Submitted by Entergy Corporation
In a couple sentences, Jude Orgeron, an Entergy Louisiana operations coordinator, cut to the core of what it’s like for crews working around the clock in swamps and marshes to bring back power to the hardest hit areas of the Bayou State:
“It’s hot. There are Mosquitoes and alligators. It’s a mess of mud, and quite frankly, the environment can be miserable at times.”
While these are extreme conditions for any lineworker, South Louisiana’s terrain became an even greater challenge for thousands of restoration workers from more than 40 states who are repairing and rebuilding the electric system following Hurricane Ida’s historic winds. Many have never worked such a hot and humid environment, much less stumbled upon an alligator during their workday. But despite these challenges, they’re giving it their all.
Zach Young, an Entergy lineworker who is overseeing hundreds of workers from beyond Louisiana’s borders, said he recently observed a crew from Chicago who were soaking wet and tired but, amazingly, were relentless in their quest to continue repairing broken poles and crossarms in the marshes of Jefferson Parish.
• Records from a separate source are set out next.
-- ==== Sys2Proof/Tests/Slice0.lean ====
section
/-! SUPPORT. Tests: ill-formed commands are refused, worked examples of the spec, and for each obligation with hypotheses a state and
operands that meet them all. -/

set_option Elab.async false

namespace Sys2Proof.Tests

open Sys2Proof Sys2Proof.Machine

/-! ## Ill-formed commands -/

/-- Each of these names a unit the part does not have, or a value its operand cannot hold. -/
theorem test_ill_formed_1 :
    (([.pcieReset 2 .flr, .bootVerifyComplete ⟨false, List.replicate 9 (0, [])⟩, .hbmTrainingFail 6 ⟨0, []⟩ 2 1] : List Instr) ++
      ([.hbmTrainingFail 0 ⟨16, []⟩ 2 1, .hbmTrainingFail 0 ⟨0, []⟩ 1 0, .hbmTrainingFail 0 ⟨0, []⟩ 7 6, .hbmTrainingFail 0 ⟨0, []⟩ 2 2] : List Instr) ++
      ([.hbmTrainingFail 0 ⟨0, [⟨16, 0⟩]⟩ 3 2, .hbmTrainingFail 0 ⟨0, [⟨0, 15⟩]⟩ 3 2, .frameReceive 64 [] ⟨true, false, 0⟩, .descriptorReceive 2, .verdictReceive 2] : List Instr) ++
      ([.recirculate 4, .setupTimeout 2 0, .auuFset 0 8, .auuFclr 0 8, .flowLookup .pcie 2, .flowDelete .pcie 2, .flowInsert .pcie 2] : List Instr) ++
      ([.hintInvalidate .pcie 2 0#32, .hintInvalidateComplete 2, .quoinWaitTimeout 96, .tornLogPop .pcie 2, .tornRead .pcie 2] : List Instr) ++
      ([.tornRestore .pcie 2, .tornEmpty .pcie 2, .kAdd 96, .kSub 96, .kAnd 96, .kOr 96, .kXor 96, .kShl 96, .kShr 96, .kSar 96, .kRor 96] : List Instr) ++
      ([.kMov 96, .kMovhi 96, .kExtr 96, .kInsr 96, .kCmpeq 96, .kCmpltu 96, .kCmplts 96, .kMinu 96, .kMaxu 96, .kMul 96, .kMulhu 96] : List Instr) ++
      ([.kPopc 96, .kClz 96, .kBswap 96, .kCrc64 96, .kCrc32c 96, .kLdl 96, .kStl 96, .kLds 96, .kSts 96, .kCass 96, .kFadds 96, .kLdh 96] : List Instr) ++
      ([.kSth 96, .kQacq 96, .kQtry 96, .kQread 96, .kQwrite 96] : List Instr)).all (fun c => !c.wf) = true := by
  decide +kernel

/-- Each of these names a unit the part does not have, or a value its operand cannot hold. -/
theorem test_ill_formed_2 :
    (([.kQrel 96, .kRadd 96, .kRstamp 96, .kRlook 96, .kRins 96, .kRdel 96, .kLdt 96, .kLdpkt 96, .kPktsend 96, .kPmcrd 96, .kJmp 96] : List Instr) ++
      ([.kBr 96, .kBbs 96, .kBbc 96, .kCall 96, .kRet 96, .kJmpr 96, .kDcall 96, .kAtom 96, .kEndatom 96, .kWait 96, .kYield 96, .kDone 96] : List Instr) ++
      ([.kIret 96, .kFault 96, .memoryResultReturn 96, .engineInterrupt 96, .hostInterruptRaise .pcie 96, .atomicWindowLimit 96] : List Instr) ++
      ([.workItemTake 96, .engineResetWrite .pcie 96, .roleWrite .pcie 96 true, .roleSwitch 96, .clusterBusGrant 12 [] 1] : List Instr) ++
      ([.scratchApertureAccess .pcie 12 0 none, .scratchApertureAccess .pcie 0 0x20000 none, .apertureTimeout .pcie 12 0 none] : List Instr) ++
      ([.apertureTimeout .pcie 0 0x20000 none, .pmcEvselWrite .pcie 12 0 0#32, .pmcEvselWrite .pcie 0 8 0#32, .tskCreate .pcie 2 0] : List Instr) ++
      ([.tskCreate .pcie 0 512, .tskKill .pcie 2 0, .tskKill .pcie 0 512, .tskRequeue .pcie 2 0, .tskRequeue .pcie 0 512] : List Instr) ++
      ([.tskSetprio .pcie 2 0, .tskSetprio .pcie 0 512, .slotTimerExpire 2 0, .slotTimerExpire 0 512, .eventLine 2 0, .eventLine 0 12] : List Instr) ++
      ([.slotEventWrite .pcie 2 0 0#32, .slotEventWrite .pcie 0 512 0#32, .watchdogBite 96, .fabricTransferComplete 4 0 true] : List Instr) ++
      ([.fabricTransferComplete 0 4 true, .reseqTimeout 4, .spillPageWrite 4 0 true, .spillPageWrite 0 520 true] : List Instr)).all (fun c => !c.wf) = true := by
  decide +kernel

/-- Each of these names a unit the part does not have, or a value its operand cannot hold. -/
theorem test_ill_formed_3 :
    (([.wadiRefill 4 0, .wadiRefill 0 520, .wadiPageReturn 4 0 true, .wadiPageReturn 0 520 true, .frameTransmitComplete 64 true] : List Instr) ++
      ([.shaperRefill 64 none, .pauseExpire 64 none, .pfcRenew 64, .gateChangeRequest .pcie 64 0#32, .gateConfigChange 64] : List Instr) ++
      ([.gateEntryChange 64, .recoveryResetTimeout 4 0, .recoveryResetTimeout 0 512, .ledPeriodEnd 4 0, .ledPeriodEnd 0 512] : List Instr) ++
      ([.panicRaise ⟨96, 0⟩ [], .panicRaise ⟨0, 2⟩ [], .refreshDue 96 0 0, .refreshDue 0 2 0, .refreshDue 0 0 64, .stackTempReading 6 0] : List Instr) ++
      ([.readEyeRecentre 6 none, .portAdminWrite .pcie 64 true, .linkLockAcquired 64 0, .linkUpDebounceExpire 64] : List Instr) ++
      ([.lossCondition 64 0 .signal, .lossCondition 0 64 .signal, .linkDownDeclare 64, .holdExpire 64, .wtrExpire 4 0, .wtrExpire 0 8] : List Instr) ++
      ([.protectionRevert 4 0, .protectionRevert 0 8, .protectionGroupWrite .pcie 4 0 0#32, .protectionGroupWrite .pcie 0 8 0#32] : List Instr) ++
      ([.injBit .pcie 64, .injBurst .pcie 64, .eventTimerFire 2 0, .eventTimerFire 0 8, .ppsOutput 4, .outputPulseEnd 4, .triggerCapture 4] : List Instr) ++
      ([.timeCaptureRead .pcie 2, .triggerRead .pcie 4, .stampEntry 4 0, .stampEntry 0 (2 ^ 64), .stampQueuePop .pcie 4] : List Instr) ++
      ([.injectionArm .pcie 2 0#32, .injectionCancel .pcie 2, .quiesceWrite .pcie 2 0#32, .divRelease .pcie 2, .divPurge .pcie 2] : List Instr) ++
      ([.tcamWrite .pcie 4 0 ⟨0, 0⟩, .tcamWrite .pcie 0 16 ⟨0, 0⟩, .tcamWrite .pcie 0 0 ⟨32768, 0⟩, .tcamInvalidate .pcie 4 0 0] : List Instr) ++
      ([.tcamInvalidate .pcie 0 16 0, .tcamInvalidate .pcie 0 0 32768, .tcamRead .pcie 4 0 0, .tcamRead .pcie 0 16 0] : List Instr)).all (fun c => !c.wf) = true := by
  decide +kernel

/-- Each of these names a unit the part does not have, or a value its operand cannot hold. -/
theorem test_ill_formed_4 :
    (([.tcamRead .pcie 0 0 32768, .tcamReadArray .pcie 4 0 0, .tcamReadArray .pcie 0 16 0, .tcamReadArray .pcie 0 0 32768] : List Instr) ++
      ([.tcamScrubVisit 4 0 0, .tcamScrubVisit 0 16 0, .tcamScrubVisit 0 0 2048, .exLookup .pcie 4 0, .exLookup .pcie 0 256] : List Instr) ++
      ([.exInsert .pcie 4 0, .exInsert .pcie 0 256, .exDelete .pcie 4 0, .exDelete .pcie 0 256, .exReplace .pcie 4 0] : List Instr) ++
      ([.exReplace .pcie 0 256, .dirWrite .pcie 4 0 0, .dirWrite .pcie 0 256 0, .dirWrite .pcie 0 0 (2 ^ 20), .dirRead .pcie 4 0 0] : List Instr) ++
      ([.dirRead .pcie 0 256 0, .dirRead .pcie 0 0 (2 ^ 20), .counterSnapshot .pcie 4 0#32, .l2LearnApply 2, .l2SweepVisit 2 0] : List Instr) ++
      ([.l2SweepVisit 0 (2 ^ 19), .l2Lookup .pcie 2, .l2Insert .pcie 2, .l2Delete .pcie 2, .l2Flush .pcie 2 true, .actWrite .pcie 2 0] : List Instr) ++
      ([.actWrite .pcie 0 (2 ^ 18), .actRead .pcie 2 0, .actRead .pcie 0 (2 ^ 18), .cpEntWrite .pcie 2 0 0 0#32] : List Instr) ++
      ([.cpEntWrite .pcie 0 65536 0 0#32, .cpEntWrite .pcie 0 0 2 0#32, .balGwrite .pcie 2, .balGread .pcie 2, .balMwrite .pcie 2] : List Instr) ++
      ([.balMread .pcie 2, .balLwrite .pcie 2, .balLread .pcie 2, .txDoorbell .pcie 64 0, .txDoorbell .pcie 0 65536] : List Instr) ++
      ([.txDescriptorProcess 64 [] none, .txStallRetry 64, .rxDoorbell .pcie 2 0 0, .rxDoorbell .pcie 0 0 65536, .rxFrameDeliver 2 0 []] : List Instr) ++
      ([.rxFrameDeliver 0 8 [], .msixUnmask 2 (.unmask 0), .progOroot .pcie 256 none, .raiseOsvn .pcie 256, .raiseVsvn .pcie 256] : List Instr) ++
      ([.traceClear .pcie 2, .traceEnable .pcie 2 0#32, .traceMark .pcie 2 0#32, .traceStopCountExpire 2, .engPcSample 96] : List Instr) ++
      ([.traceRecordLatch .pcie 2] : List Instr)).all (fun c => !c.wf) = true := by
  decide +kernel

/-- Each of these names a unit the part does not have, or a value its operand cannot hold. -/
theorem test_ill_formed_5 :
    (([.clearingRead .pcie (2 ^ 27) 0, .wideLowWordRead .pcie (2 ^ 27), .registerWrite .pcie (2 ^ 27) 0#32 0#32] : List Instr) ++
      ([.hostAccessErrorRead .pcie (2 ^ 27), .prbsCheckerLock 64, .prbsCheckerLoss 64, .sdsPllLossOfLock 64 true, .pcieLinkDown 2] : List Instr) ++
      ([.dieSensorSample 128 0, .dieSensorSample (-129) 0, .dieSensorSample 0 128, .dieSensorSample 0 (-129), .pcieEndpointReady 2 ⟨5, 8⟩ ⟨true, true⟩] : List Instr) ++
      ([.pcieEndpointReady 0 ⟨0, 8⟩ ⟨true, true⟩, .pcieEndpointReady 0 ⟨6, 8⟩ ⟨true, true⟩, .pcieEndpointReady 0 ⟨5, 3⟩ ⟨true, true⟩, .pcieLinkUp 2 5 8, .pcieLinkUp 0 0 8] : List Instr) ++
      ([.pcieLinkUp 0 5 3, .restToRun (some 6), .hbmTrainingComplete [⟨96, 0⟩], .hbmTrainingComplete [⟨0, 0⟩, ⟨0, 0⟩], .sweepVisit (2 ^ 29), .exportWalkVisit (2 ^ 29)] : List Instr) ++
      ([.auuWb (2 ^ 29), .auuAdd (2 ^ 29), .auuStamp (2 ^ 29), .auuCset (2 ^ 29), .auuCdel (2 ^ 29), .auuCwrite (2 ^ 29)] : List Instr) ++
      ([.auuFset (2 ^ 29) 0, .auuFclr (2 ^ 29) 0, .quoinGrant (2 ^ 29), .quoinSweepVisit (2 ^ 29), .clusterBusGrant 0 [9] 1] : List Instr) ++
      ([.clusterBusGrant 0 [] 0, .clusterBusGrant 0 [] 65, .shaperRefill 0 (some 8), .pauseExpire 0 (some 8)] : List Instr) ++
      ([.hbmReadComplete ⟨2, 0, 0, [], 0⟩, .hbmReadComplete ⟨0, 48, 0, [], 0⟩, .stackTempReading 0 128, .stackTempReading 0 (-129)] : List Instr) ++
      ([.readEyeRecentre 0 (some 16), .errorRecord ⟨2, 0, 1, 0, 1, 0, []⟩, .txDescriptorProcess 0 [] none] : List Instr) ++
      ([.txDescriptorProcess 0 (List.replicate 32 0) (some [0]), .rxDoorbell .pcie 0 64 0, .rxDoorbell .pcie 1 8 0, .rxFrameDeliver 0 0 []] : List Instr) ++
      ([.msixUnmask 0 (.unmask 64), .msixUnmask 1 (.unmask 8), .msixUnmask 0 (.read 4096), .msixUnmask 0 (.write 2 0#32)] : List Instr) ++
      ([.galleyEnum true [], .galleyIdent true [], .galleyStatus true [], .galleyRd true []] : List Instr) ++
      ([.galleyWr true [], .galleyReset true [], .galleyTime true [], .galleyErrlog true []] : List Instr)).all (fun c => !c.wf) = true := by
  decide +kernel

/-! ## States for witnesses -/

/-- A part in a mode whose boot has finished, whose two endpoints have trained and which has its host credentials. -/
def part (m : Mode) : Dev :=
  let ep : Endpoint := { Endpoint.reset with ready := true, up := true, memEn := true, busEn := true }
  (({ Dev.reset with glb := { GlbS.reset with mode := m }, hif := { HifS.reset with ep := ⟨ep, ep⟩ } }.put R.GLB_BOOT_STATUS [] "ROOT_DONE" 1).put
    R.GLB_BOOT_STATUS [] "ENROL_DONE" 1).put R.GAL_CRED_CTL [] "EN" 1

/-- A state of a part. -/
def at_ (d : Dev) : State := ⟨d, []⟩

/-- A word of the vendor area for an engine that runs it. -/
def running (e w : Nat) : Dev :=
  let d := part .load
  ({ d with eng := { d.eng with cs := [(0x100, w, parityOf w)] } }.put R.KSN_ENG_STAT (engIx e) "STATE" 1).setUpc e 0x100

/-- A word with the three opcodes alone. -/
def uword (aop mop bop : Nat) : Nat := aop * 2 ^ 184 + mop * 2 ^ 122 + bop * 2 ^ 58

/-- A part with a transition accepted, waiting for the loader or not. -/
def moving (a b : Mode) (deferred : Bool) : Dev := { part a with glb := { (part a).glb with trans := some b, deferred := deferred } }

/-- A part whose loader stands in a state. -/
def loading (n : Nat) (img : List Byte) : Dev := { part .load with glb := { (part .load).glb with loader := ⟨n, img, [], []⟩ } }

/-- A packet of 64 bytes of port 40, whose home die is its own. -/
def pkt0 (st : Stage) : Pkt :=
  { md := [], hv := [], depth := 0, vid := none, malf := 0, key := [1#8], h := some (2 ^ 63), swap := false, frag := false, ipOff := none, l4Off := none, v6 := false,
    pred := false, pact := 0, paux := 0, pconf := 0, hintLoc := none, md0 := [], deltas0 := [], src0 := [], deltas := [], src := [], snap := none, spec := none,
    ecc := none, pat := none, insp := false, win := none, rd := none, ran := false, loc := none, gen := 0, img := none, tcp := none, squashed := false, replayed := false, oc := none, ret := false, flush := 0,
    d := 1, g := 2, port := 40, ord := 0, bytes := List.replicate 64 0#8, stamp := 0, pass := 0, agent := 0, part := 0, cls := 0, head := 0, bad := 0, stampId := none,
    stage := st }

/-- A verdict COMMIT for packet n in entry 0 of region 2. -/
def verdict (n : Nat) : Verdict := ⟨0, 2, 0, 0, 0, 0, 0, 0, false, 0, n⟩

/-- A part that holds a packet, its descriptor under way to die 0 and its verdict to die 1, replayed in region 2 and in the recirculation queue of region 3. -/
def holding (n : Nat) (p : Pkt) : Dev :=
  { part .run with pk := { PktS.reset with pkts := [(n, p)], link := ⟨[.desc n], [.verd (verdict n)]⟩, run := [[], [], [n], []], recirc := [[], [], [], [n]] } }

/-- A pending-table entry for the key of that packet. -/
def pend0 (k : PKind) : PEnt := ⟨0, [1#8], 2 ^ 63, 0, k, 2, none, [3], false, false⟩

/-- A part with a record in slot `ra`, its FLAGS given, a quoin of engine 95 on slot 6, and an ADD waiting for the record. -/
def record (ra : Nat) (st : TagState) (flags : Nat) : Dev :=
  let d := part .run
  let s := { Slot.zero with st := st, body := { Rec.zero with flags := flags } }
  { d with flw := { d.flw with slots := [(ra, s)], quoins := [(6, ⟨false, 95, 0, false⟩)], auuq := [⟨ra, .add 1 2 3 4⟩] } }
Although this is the most grueling work some crews have ever encountered, Young said, they continue to arrive at the marshes around dawn each day in hope of resurrecting another key piece of Entergy’s distribution system.
“It doesn’t matter what job you give them,” Young said, adding, “They really enjoy this kind of hard work. It means everything to them to get the job done.”
Varying depths of mud, scattered growths of vegetation and vast stretches of water require crews to utilize heavy-duty boots, specific clothes and equipment, as well as high-water vehicles, airboats, barges, drones and helicopters. Given the extreme and often unfamiliar conditions, crews review a long list of safety protocols before taking on a job each morning. They then work toward the unified goal of restoring power to a foreign land, leaving the marsh after each job covered in mud, sweat and a sense of satisfaction that poles and wire are back in the air.
Ida caused more damage to Louisiana’s distribution system than Hurricanes Katrina, Delta and Zeta combined, and it’s the craft and unique skillsets of lineworkers to overcome any terrain — including swamps and marshes — that continue to be critical in bringing back power to South Louisiana communities.
Entergy Corporation is an integrated energy company engaged primarily in electric power production and retail distribution operations. Entergy delivers electricity to 2.9 million utility customers in Arkansas, Louisiana, Mississippi and Texas.